I launched a fresh AWS EMR Spark cluster with Zeppelin on AWS to query an MYSQL database. When I tried to add an MYSQL interpreter in Zeppelin the option does not exist. I googled to find a way to get the interpreter to display but I didn't find a solution. How can I get the MYSQL interpreter in Zeppelin so I can query the MYSQL database?
Spark SQL supports many features of SQL:2003
and SQL:2011
[ 1][2], you may consider doing that that via Spark on Zeppelin by adding dependency.
You should be able to access a MySQL table right now. The following is an example using the API of Scala:
/* Database Configuration*/
val jdbcURL = s"jdbc:mysql://${HOST}/${DATABASE}"

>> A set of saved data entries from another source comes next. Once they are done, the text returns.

def execBstg (w : BWord) (s : State) : Host.Outcome State Fault Refusal :=
  if w.lvl = 1 then bTileWord w s else bStageWord ⟨w, geoOf w, false, false⟩ s
def execBstgAcc (w : BWord) (s : State) : Host.Outcome State Fault Refusal := bStageWord ⟨w, geoOf w, true, false⟩ s
def execBdns (w : BWord) (s : State) : Host.Outcome State Fault Refusal := bStageWord ⟨w, denseGeo, false, false⟩ s
def execBdnsAcc (w : BWord) (s : State) : Host.Outcome State Fault Refusal := bStageWord ⟨w, denseGeo, true, false⟩ s
def execBsem (w : BWord) (s : State) : Host.Outcome State Fault Refusal := bStageWord ⟨w, geoOf w, false, false⟩ s
def execBsemAcc (w : BWord) (s : State) : Host.Outcome State Fault Refusal := bStageWord ⟨w, geoOf w, true, false⟩ s
def execBspa (w : BWord) (s : State) : Host.Outcome State Fault Refusal := bStageWord ⟨w, denseGeo, false, false⟩ s
def execBspaAcc (w : BWord) (s : State) : Host.Outcome State Fault Refusal := bStageWord ⟨w, denseGeo, true, false⟩ s
def execBprm (w : BWord) (s : State) : Host.Outcome State Fault Refusal := bStageWord ⟨w, geoOf w, false, true⟩ s

/-! ## Words between chains -/

/-- The tensor of a word that names one, checked by R473: its format by `fmt`, its banks, its tile. -/
def State.oneTensor (s : State) (n : BitVec 8) (te : Nat) (fmt : Tensor → Bool) : Try (Tensor × State) :=
  match s.tensor s.bTask n.toNat with
  | .error e => .error e
  | .ok (t, s) =>
    if !fmt t then .error (.fatal 0x41 0 0)
    else if !s.tp.inOperand t then .error (.fatal 0x43 0 0)
    else if t.tiles ≤ te then .error (.fatal 0x40 3 0)
    else .ok (t, s)

/-- A word between chains that names one tensor issues: the tensor, and the state in which it acts. -/
def State.bReadyTensor (s : State) (w : BWord) (cycles : Nat) (n : BitVec 8) (fmt : Tensor → Bool) : Try (Tensor × State) :=
  s.bReady w.tkw.toNat 1
    (fun s => match betweenChains s with
      | .error e => .error e
      | .ok s => s.oneTensor n (s.tileOfWord w) fmt)
    (fun _ _ => 108 * cycles) (fun _ _ => cycles)

/-- A word between chains that names one tensor. -/
def bTensorWord (s : State) (w : BWord) (cycles : Nat) (n : BitVec 8) (fmt : Tensor → Bool) (act : Tensor → State → Try State) :
    Host.Outcome State Fault Refusal :=
  beStep s (fun s =>
    match s.bReadyTensor w cycles n fmt with
    | .error e => .error e
    | .ok (t, s) =>
      match act t s with
      | .error e => .error e
      | .ok s => .ok (s.bNext w.tkp))

/-- BACC (R140, R338, R339): load, combine, or the identity. -/
def execBacc (w : BWord) (s : State) : Host.Outcome State Fault Refusal :=
  let semi := w.semi.toNat
  if w.spm = 2 then
    bWord s w 2 (fun s => .ok s) (fun s => .ok ((s.putAcc w.acc.toNat (fun _ => identityOf semi)).bNext w.tkp))
  else
    bTensorWord s w 2 w.tin (fun t => t.inputOk semi false) (fun t s =>
      if t.spm != 0 then .error (.fatal 0x40 6 0)
      else
        match s.bankTile t (s.tileOfWord w) 64 with
        | .error e => .error e
        | .ok vs =>
          let v := vs.toArray
          s.accumulate w.acc.toNat (w.spm = 1) semi (fun c => (v[c]?).getD zeroV))

/-- BOUT (R140, R355). -/
def execBout (w : BWord) (s : State) : Host.Outcome State Fault Refusal :=
  bTensorWord s w 2 w.tout Tensor.outputOk (fun t s =>
    let a := w.acc.toNat
    match s.accOk a with
    | .error e => .error e
    | .ok () =>
      let t1 := s.writeBankTile t (s.tileOfWord w) (fun c => encode t.fmt (Rnd.ofCode w.rnd.toNat) (w.sat = 1) (s.accVal a c))
      .ok (if w.aov = 1 then t1.putAcc a (fun _ => zeroV) else t1))

/-- The patterns of the first 256 cells of a tile, which begins at plane, row and column `a`; +0 outside the tensor. -/
def State.tableCells (s : State) (t : Tensor) (a : Nat × Nat × Nat) : Try (List Nat) :=
  foldTry (fun acc i =>
    let m := if a.2.1 + i < t.rows then min 64 (t.cols - a.2.2) else 0
    if m = 0 then .ok (acc ++ List.replicate 64 0)
    else
      match s.bankRow t a.1 (a.2.1 + i) a.2.2 m with
      | .error e => .error e
      | .ok xs => .ok (acc ++ xs ++ List.replicate (64 - m) 0)) [] (List.range 4)

/-- BCBK (R146, R346): a bit copy of 256 cells. -/
def execBcbk (w : BWord) (s : State) : Host.Outcome State Fault Refusal :=
  bTensorWord s w 16 w.tin (fun t => t.fmtOk && t.fcode == 8) (fun t s =>
    if t.spm != 0 then .error (.fatal 0x40 6 0)
    else
      let a := t.tileAt (s.tileOfWord w)
      match s.tableCells t a with
      | .error e => .error e
      | .ok xs =>
        let v := xs.toArray
        .ok (s.setCb w.acc.toNat (Sparse.ofFn 256 (fun k => BitVec.ofNat 32 ((v[k]?).getD 0)))))

/-- BSTR (R143, R358). -/
def execBstr (w : BWord) (s : State) : Host.Outcome State Fault Refusal :=
  bWord s w 1 (fun s => .ok s) (fun s => .ok ((s.setSd (w.str.toNat % 8) w.woff).bNext w.tkp))

/-- BNOP (R354). -/
def execBnop (w : BWord) (s : State) : Host.Outcome State Fault Refusal :=
  bWord s w 1 (fun s => .ok s) (fun s => .ok (s.bNext w.tkp))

val jdbcUsername = s"${USERNAME}"
val jdbcPassword = s"${PASSWORD}"
import java.util.Properties
val connectionProperties = new Properties()
connectionProperties.put("user", jdbcUsername)
connectionProperties.put("password", jdbcPassword)
connectionProperties.put("driver", "com.mysql.cj.jdbc.Driver")
/* Read Data from MySQL */
val desiredData = spark.read.jdbc(jdbcURL, "${TABLE NAME}", connectionProperties)
desiredData.printSchema
/* Data Manipulation */
desiredData.createOrReplaceTempView("desiredData")
val query = s"""
SELECT COUNT(*) AS `Record Number`
FROM desiredData
"""
spark.sql(query).show
val query2 = s"""
SELECT ROW_NUMBER() OVER (PARTITION BY column1 ORDER BY column1, column2) AS column3
FROM desiredData
"""
spark.sql(query2).show
.
.
.